Our goal now is to predict, for a new project $p$, the final amount of pledged money $f_*^{(p)} = y_T^{(p)} = f(\mathbf{x}^{(p)}) = f(\mathbf{y}_{1:t}^{(p)})$ for the money received up to time $t$ $X_*^{(p)} = \mathbf{y}_{1:t}^{(p)}$ after observing the total pledged money for all projects $\mathbf{y} = \left[y_T^{(p)}\right]_{p=1}^P$ and the money they received up to time $t$, $X = \left[ \mathbf{y}_{1:t}^{(p)} \right]_{p=1}^P$. In the GP framework, we can compute this prediction using

$$f_* \mid X, \mathbf{y}, X_* \sim \mathcal{N}\left(\overline{f}_*, \text{ cov}(f_*)  \right) \\
\overline{f}_* = K(X_*, X) \left[ K(X, X) + \sigma_n^2I \right]^{-1}\mathbf{y} \\
\text{cov}(f_*) = K(X_*, X_*) - K(X_*, X)\left[ K(X, X) + \sigma_n^2I \right]^{-1}K(X, X_*).
$$ 

#### Results

# Some Kernels (as defined in GPy)
We assume that each data point $\mathbf{x}$ have $D$ dimensions.

## Linear

#### ARD 
$k(\mathbf{x}, \mathbf{x}') = \sum_{i=1}^{\text{D}} \sigma^2_i x_ix_i'$

#### Non-ARD 
$k(\mathbf{x}, \mathbf{x}') = \sigma^2_f \sum_{i=1}^{\text{D}} x_ix_i' = \sigma^2_f \mathbf{x}^T \mathbf{x}'$ 

## Polynomial of degree $k$

$k(\mathbf{x}, \mathbf{x}') = \sigma^2_f(\sum_{i=1}^{\text{D}}x_ix_i' + 1)^k = \sigma^2_f(\mathbf{x}^T \mathbf{x}' + 1)^k$

## Squared Exponential
$k(\mathbf{x}, \mathbf{x}') = \sigma^2_f \text{exp}\left(\frac{\left\Vert \mathbf{x}-\mathbf{x}' \right\Vert^2}{2l^2}\right)$

# GPR Algorithm

In [4]:
%matplotlib inline
from numpy.linalg import inv, cholesky
import numpy as np
import matplotlib.pyplot as plt
import pylab
pylab.rcParams['figure.figsize'] = (10.0, 8.0)

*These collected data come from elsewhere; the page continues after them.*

-- ==== Sys2Proof/Machine/Power.lean ====
section
/-! DEFINITION. Device reset and start-up (R357, R377-R391, R316), light (R384), power and temperature (R17, R385-R389), the
pace envelope (R306), weir periods (R299) and the droop count. -/

namespace Sys2Proof.Machine

/-! ### Device reset (R357, R378) -/

/-- Device reset: the flash, the fuses and the pins survive; a bank that was being staged is left invalid (R319). -/
def State.deviceReset (s : State) : State :=
  let x := s.sec
  let y := if x.staging.isSome then x.setBank (!x.running) (.bytes 0 []) else x
  { State.reset with
    fuses := s.fuses
    sec := { Sec.reset with activeBank := y.activeBank, tryBank := y.tryBank, bankA := y.bankA, bankB := y.bankB,
                            running := y.running, healthRecords := y.healthRecords }
    dev := { Dev.reset with rstN := s.dev.rstN, pwrOk := s.dev.pwrOk, vin48 := s.dev.vin48, trip := s.dev.trip,
                            cap := fusedLimit s.fuses.powerCode }
    out := s.out, draws := s.draws, pending := s.pending }

/-- RST_N_ASSERT (R357, R378). -/
def execRstNAssert (s : State) : Host.Outcome State Fault Refusal :=
  .next ((s.updDev (fun d => { d with rstN := false })).deviceReset)

/-- PWR_OK_FALL (R357, R378); a thermal trip no longer holds (R389). -/
def execPwrOkFall (s : State) : Host.Outcome State Fault Refusal :=
  .next ((s.updDev (fun d => { d with pwrOk := false, trip := false })).deviceReset)

/-- VIN48_TURN_OFF (R385): the regulators turn off, as a power loss; a thermal trip no longer holds (R389). -/
def execVin48TurnOff (s : State) : Host.Outcome State Fault Refusal :=
  .next ((s.updDev (fun d => { d with vin48 := false, trip := false })).deviceReset)

/-- DEVICE_RESET_COMMAND (R357): a management command to the MGC, which runs. -/
def execDeviceResetCommand (s : State) : Host.Outcome State Fault Refusal :=
  .next (if s.answers then s.deviceReset else s)

/-! ### Light (R383, R384, Table 17.6) -/

/-- The edge of the package that a link port's fibres leave on. -/
def edgeOf (i : Nat) : Nat := if i < 7 then 0 else if i < 14 then 1 else if i < 20 then 2 else 3

/-- The laser pair of a host port. -/
def hostEdge (h : Bool) : Nat := if h then 3 else 2

/-- LASER_SWITCH (R384): the primary of a pair leaves its limits and the backup takes over. -/
def execLaserSwitch (pair : Nat) (s : State) : Host.Outcome State Fault Refusal :=
  .next (if pair < 4 ∧ !bitAt s.dev.laserBackup pair ∧ bitAt s.dev.laserIn (2 * pair + 1) ∧ s.dev.laserEnabled = 0xFF#8 then
    (s.updDev (fun d => { d with
      laserIn := setBit d.laserIn (2 * pair) false, laserBackup := setBit d.laserBackup pair true
      laserSwitches := satAdd d.laserSwitches 1 })).riskEvent 4 1
  else s)

/-- The ports of an edge lose their light: link ports enter LOST, a host port reports link-down (R384). -/
def State.loseEdge (s : State) (k : Nat) : State :=
  let s1 := (List.range 24).foldl (fun t i =>
    if edgeOf i ≠ k then t
    else
      let u := t.updLnk i (fun l => { l with light := false })
      if (t.lnk i).carries ∨ (t.lnk i).state = .training then u.enterLost i else u) s
  [false, true].foldl (fun t h => if hostEdge h = k then t.dropHostLink h .down else t) s1
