-- ==== Sys2Proof/Machine/Dispatch.lean ====
section
/-! DEFINITION. One arm for each command of the table: its meaning, or rejected by name. -/

namespace Sys2Proof.Machine
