-- ==== Sys2Proof/Certificates/Slice0/Obligations.lean ====
section
/-! DEFINITION. The statements for the provers: the queue and the outcome of every step, invariants, reset, the encodings of
flits and sealed lines, and for every family of commands what the command does. -/

open Sys2Proof Sys2Proof.Machine

/-- One step runs the command at the front of the queue on the state with the rest of the queue. The model's choice (log 3):
on an empty queue the block idles. -/
def Obligations.StepRunsFront : Prop :=
  (∀ (c : Instr) (s : State), Machine.step { s with pending := c :: s.pending } = Machine.exec c s)
  ∧ (∀ s : State, s.pending = [] → Machine.step s = .next s)

/-- Every command, in every state, answers a next state; it keeps the queue, and what the device has sent so far stands at the
front of its log of outputs (the model's own: log 6). -/
def Obligations.EveryCommandAnswers : Prop :=
  ∀ (c : Instr) (s : State), ∃ t, Runs c s t ∧ t.pending = s.pending ∧ ∃ l, t.out = s.out ++ l

/-- The model's choice (log 1): the canonical form of the addressed memories survives every step. The model's choice (log 1):
the canonical form of the tables of blocks survives every step. -/
def Obligations.TablesStayCanonical : Prop :=
  (∀ s t : State, Memory.wf s = true → Machine.step s = .next t → Memory.wf t = true)
  ∧ (∀ s t : State, Blocks.wf s = true → Machine.step s = .next t → Blocks.wf t = true)

/-- R322: with DEBUG_DISABLED burnt, no step turns on the debug port or error injection. -/
def Obligations.DebugStaysLocked : Prop :=
  ∀ s t : State, DebugLocked s → Machine.step s = .next t → DebugLocked t

/-- R312: "A fuse bit changes only from 0 to 1." -/
def Obligations.FusesNeverUnburn : Prop :=
  ∀ s t : State, Machine.step s = .next t → FusesKept s t

/-- R2, R17, R386: every step keeps VCORE and its target at settings of the table and the cap within the fused limit. -/
def Obligations.SupplyStaysLegal : Prop :=
  ∀ s t : State, PowerSane s → Machine.step s = .next t → PowerSane t

/-- No command but those of the platform (the power, pins, laser, fuse, firmware, entropy, report and layout commands and
those that restart the block that SEC is: Safety's `platform`) changes the device page, the fuses, the security controller or
the management controller. -/
def Obligations.PlatformFrame : Prop :=
  ∀ (c : Instr) (s t : State), platform c = false → Runs c s t →
    t.dev = s.dev ∧ t.fuses = s.fuses ∧ t.sec = s.sec ∧ t.mgc = s.mgc

/-- State.reset meets the invariants of the memories, the tables, the debug lock and the supply, and its queue is empty. -/
def Obligations.ResetMeetsInvariants : Prop :=
  Memory.wf State.reset = true ∧ Blocks.wf State.reset = true ∧ DebugLocked State.reset ∧ PowerSane State.reset
    ∧ State.reset.pending = []

/-- Reset (R292, R303, R363, R394, Tables 15.7, 16.1, 16.6, 16.10, 17.11, 18.4): DEV_STATE BOOT, no partition and generation
0, every slot FREE with GEN 0, ports DARK and DOWN, risk thresholds 96 and 224, DECAY 3, RISK_PERIOD 1,000 and the weights of
Table 16.6, watchdog windows, weir periods of 1,000, and memories that read 0 or EMPTY. -/
def Obligations.ResetValues : Prop :=
  State.reset.dev.state = .boot ∧ State.reset.dev.readyPin = false ∧ State.reset.dev.outputsOff = true
    ∧ (∀ p, (State.reset.prt p).state = .unassigned ∧ (State.reset.prt p).gen = 0#13 ∧ (State.reset.prt p).ctxId p = 0)
    ∧ (∀ p i, ((State.reset.prt p).slot i).state = .free ∧ ((State.reset.prt p).slot i).gen = 0#32)
    ∧ (∀ i, (State.reset.lnk i).state = .dark) ∧ (∀ h, (State.reset.hst h).link = .down)
    ∧ State.reset.hlt.belayThresh = 96#8 ∧ State.reset.hlt.drainThresh = 224#8 ∧ State.reset.hlt.decay = 3#4
    ∧ State.reset.hlt.period = 1000#12
    ∧ (List.range 8).map State.reset.hlt.weight = [1, 2, 64, 128, 32, 8, 16, 4]
    ∧ (∀ n, (State.reset.hdr n).errStatus = 0#32 ∧ (State.reset.hdr n).enable = true
        ∧ (State.reset.hdr n).watchWindow = BitVec.ofNat 32 (watchReset n))
    ∧ (∀ w, (State.reset.weir w).period = 1000)
    ∧ (∀ k, State.reset.poolByte k = some 0#8) ∧ (∀ u n, State.reset.lineAt u n = .empty)

/-- R269, R265: a write of a VF that its port does not serve completes with Unsupported Request and changes nothing else;
while the port's link is not UP nothing arrives at all. -/
def Obligations.UnservedWrites : Prop :=
  ∀ (s : State) (port : Bool) (part p : Nat) (sec : Bool),
    let cs : List Instr := [.doorbellWrite (.vf port part sec) p 0 0#32, .queueEnable (.vf port part sec) p 0 0#32,
      .queueDisable (.vf port part sec) p 0 0#32, .slotRelease (.vf port part sec) p 0 0#32,
      .jnlWindowWrite (.vf port part sec) p 0#32, .readDone (.vf port part sec) p 1#32,
      .winHandleWrite (.vf port part sec) p 0 0#32, .baseLoWrite (.vf port part sec) p .tensorTable 0#32,
      .baseHiWrite (.vf port part sec) p .tensorTable 0#32, .contextTeardown (.vf port part sec) p,
      .partyTeardown (.vf port part sec) p, .contextReset (.vf port part sec) p true, .partitionReset (.vf port part sec) p]
    ∀ c ∈ cs,
      ((s.hst port).link = .up → s.vfServed port part sec = false → Runs c s (s.emit (.unsupported port (part + 1))))
      ∧ ((s.hst port).link ≠ .up → Runs c s s)

/-- Every field of a flit header fits its bits (Table 11.4). -/
def FlitHdr.inRange (h : FlitHdr) : Prop :=
  h.type < 256 ∧ h.vc < 16 ∧ h.dstCtx < 65536 ∧ h.saGen < 256 ∧ h.seq < 4096 ∧ h.ack < 4096 ∧ h.crVc < 16 ∧ h.crCount < 256
    ∧ h.msg < 65536 ∧ h.coll < 256 ∧ h.offset < 2 ^ 24

/-- R242, Table 11.4: the 16 bytes of a header give back every field of it. R242, R248: a protected flit is 256 bytes with a
good CRC, and a receiver that holds the key, the salt and the counter recovers its header and its payload. -/
def Obligations.FlitRoundTrip : Prop :=
  (∀ h : FlitHdr, FlitHdr.inRange h → h.bytes.length = 16 ∧ ∀ more, FlitHdr.ofBytes (h.bytes ++ more) = h)
  ∧ (∀ (key salt : List Byte) (n : Nat) (h : FlitHdr) (payload : List Byte), FlitHdr.inRange h → payload.length = 224 →
       (protect key salt n h payload).length = 256 ∧ crcGood (protect key salt n h payload) = true
       ∧ FlitHdr.ofBytes (protect key salt n h payload) = h
       ∧ unprotect key salt n (protect key salt n h payload) = some payload)

/-- R210, R213: a basin line opens under the key, the line and the counter that it was written with. R231, R233: a host line
opens in the form and at the place that it was written in. -/
def Obligations.SealedLinesOpen : Prop :=
  (∀ (key nonce : List Byte) (u n v : Nat) (pt : List Byte), pt.length = 128 →
     ∃ ct mac ecc, sealBasin key nonce u n v pt = .data ct mac ecc ∧ ct.length = 128 ∧ openBasin key nonce u n v ct mac = some pt)
  ∧ (∀ (key nonce : List Byte) (sn buf q part : Nat) (pt : List Byte), pt.length = 128 →
       openExchange key q part (sealExchange key q part pt).1 (sealExchange key q part pt).2 = some pt
       ∧ openOffload key nonce sn buf q part (sealOffload key nonce sn buf q part pt).1 (sealOffload key nonce sn buf q part pt).2
         = some pt)

/-- Every field of a version record fits its bits (Table 16.9). -/
def VerRec.inRange (r : VerRec) : Prop :=
  r.handle < 65536 ∧ r.cur < 65536 ∧ r.ref0 < 2 ^ 32 ∧ r.ref1 < 2 ^ 32 ∧ r.ref2 < 2 ^ 32

/-- R366, Table 16.9: a belay's version record restores to the record that was saved. -/
def Obligations.VersionRecordRoundTrip : Prop :=
  ∀ r : VerRec, VerRec.inRange r → VerRec.ofBytes r.bytes = r

/-- R274, R273: what a served write of a doorbell or of QSIZE does. A TAIL in range is stored; one at or above the ring size
only sets DOORBELL. ENABLE 1 starts a well-formed queue with HEAD, TAIL and ERR 0, does nothing to an enabled one, and leaves
an ill-formed one disabled with its fields written; ENABLE 0 stops an enabled queue and writes its fields. R403: a served
write of a _LO half is only held, and the next write of the _HI half puts both halves in effect; the lend bases have no bits
[11:0] (Table 18.9). No other register of the partition changes. -/
def Obligations.QueueRegisters : Prop :=
  (∀ (s : State) (via : Via) (p n : Nat) (value : Reg), s.prtAccess via p = .serve →
     (value.toNat % 65536 < ((s.prt p).queue n).size →
       Runs (.doorbellWrite via p n value) s (s.updQueue p n (fun q => { q with tail := value.toNat % 65536 })))
     ∧ (((s.prt p).queue n).size ≤ value.toNat % 65536 →
       Runs (.doorbellWrite via p n value) s (s.raiseErr (pagePrt p) 0 (BitVec.ofNat 32 (s.prt p).jnlHead)))
     ∧ (((s.prt p).queue n).enable = false → (s.prt p).queueFormed (((s.prt p).queue n).sized (value ||| 0x10000#32)) = true →
       Runs (.queueEnable via p n value) s (s.updQueue p n (fun q => { q.sized (value ||| 0x10000#32) with
         enable := true, head := 0, tail := 0, err := false, slotWait := false, acceptWait := false })))
     ∧ (((s.prt p).queue n).enable = false → (s.prt p).queueFormed (((s.prt p).queue n).sized (value ||| 0x10000#32)) = false →
       Runs (.queueEnable via p n value) s (s.updQueue p n (fun q => q.sized (value ||| 0x10000#32))))
     ∧ (((s.prt p).queue n).enable = true → Runs (.queueEnable via p n value) s s)
     ∧ (((s.prt p).queue n).enable = true →
       Runs (.queueDisable via p n value) s ((s.stopQueue p n).updQueue p n (fun q => q.sized (value &&& 0xFFFEFFFF#32))))
     ∧ (((s.prt p).queue n).enable = false →
       Runs (.queueDisable via p n value) s (s.updQueue p n (fun q => q.sized (value &&& 0xFFFEFFFF#32)))))
  ∧ (∀ (s : State) (via : Via) (p : Nat) (lo hi : Reg), s.prtAccess via p = .serve →
       Runs (.baseLoWrite via p .tensorTable lo) s (s.updPrt p (fun v => { v with tt := { v.tt with heldLo := lo } }))
       ∧ Runs (.baseHiWrite via p .tensorTable hi) s (s.updPrt p (fun v =>
           { v with tt := { v.tt with addr := BitVec.ofNat 64 (hi.toNat * 2 ^ 32 + v.tt.heldLo.toNat) } }))
       ∧ Runs (.baseLoWrite via p .formatTable lo) s (s.updPrt p (fun v => { v with fmt := { v.fmt with heldLo := lo } }))
       ∧ Runs (.baseHiWrite via p .formatTable hi) s (s.updPrt p (fun v =>
           { v with fmt := { v.fmt with addr := BitVec.ofNat 64 (hi.toNat * 2 ^ 32 + v.fmt.heldLo.toNat) } }))
       ∧ Runs (.baseLoWrite via p .stage lo) s (s.updPrt p (fun v => { v with stage := { v.stage with heldLo := lo } }))
       ∧ Runs (.baseHiWrite via p .stage hi) s (s.updPrt p (fun v =>
           { v with stage := { v.stage with addr := BitVec.ofNat 64 (hi.toNat * 2 ^ 32 + v.stage.heldLo.toNat) } }))
       ∧ ∀ n, Runs (.baseLoWrite via p (.lend n) lo) s (s.updPrt p (fun v => { v with
             lend := Sparse.modify Lend.zero v.lend n (fun l => { l with base := { l.base with heldLo := lo } }) }))
         ∧ Runs (.baseHiWrite via p (.lend n) hi) s (s.updPrt p (fun v => { v with
             lend := Sparse.modify Lend.zero v.lend n (fun l => { l with base :=
               { l.base with addr := BitVec.ofNat 64 (hi.toNat * 2 ^ 32 + l.base.heldLo.toNat / 4096 * 4096) } }) })))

def k(xp, xq , l, sigma_f):
    """Covariance functions with squared exponential of length-scale l and signal noise sigma_f."""
    #return sigma_f * np.exp(-0.5 * (xp - xq)**2 / float(l**2))
    return sigma_f * xp * xq


def K(x1, x2, l=1.0, sigma_f=1.0):
    """Compute the covariance matrix from the observations x."""
    cov_matrix = np.zeros((len(x1), len(x2)))
    for i, p in enumerate(x1):
        for j, q in enumerate(x2):
            cov_matrix[i, j] = k(p, q, l, sigma_f)
    return cov_matrix


def gaussian_process_regression(x, y, x_test, k, l=1.0, sigma_n=0.0, sigma_f=1.0):
    """
    Computes a regression using Gaussian Process using observations x and y = f(x) and a covariance function k.
    
    :param x        Indices of observations
    :param y        Values at indices x (= f(x))
    :param x_test   Indices to get predicted values
    :param k        Covariance function
    :param sigma_n  Observations noise
    :return:        Mean m, variance var and log marginal likelihood lml
    """
    n = len(x)
    n_test = len(x_test)
    L = cholesky(K(x, x, l, sigma_f) + sigma_n * np.eye(n))
    L_inv = inv(L)
    a = np.dot(inv(np.transpose(L)), np.dot(L_inv, y))
    m = np.dot(K(x_test, x, l, sigma_f), a)  # Predictive mean
    v = np.dot(L_inv, K(x, x_test, l, sigma_f))
    var = K(x_test, x_test, l, sigma_f) - np.dot(np.transpose(v), v)  # Predictive variance
    lml = -0.5 * np.dot(np.transpose(y), a) - np.sum(np.diag(L)) - n * 0.3990899342  # Log maginal likelihood (last term is log2π / 2)
    return m, var + sigma_n * np.eye(n_test), lml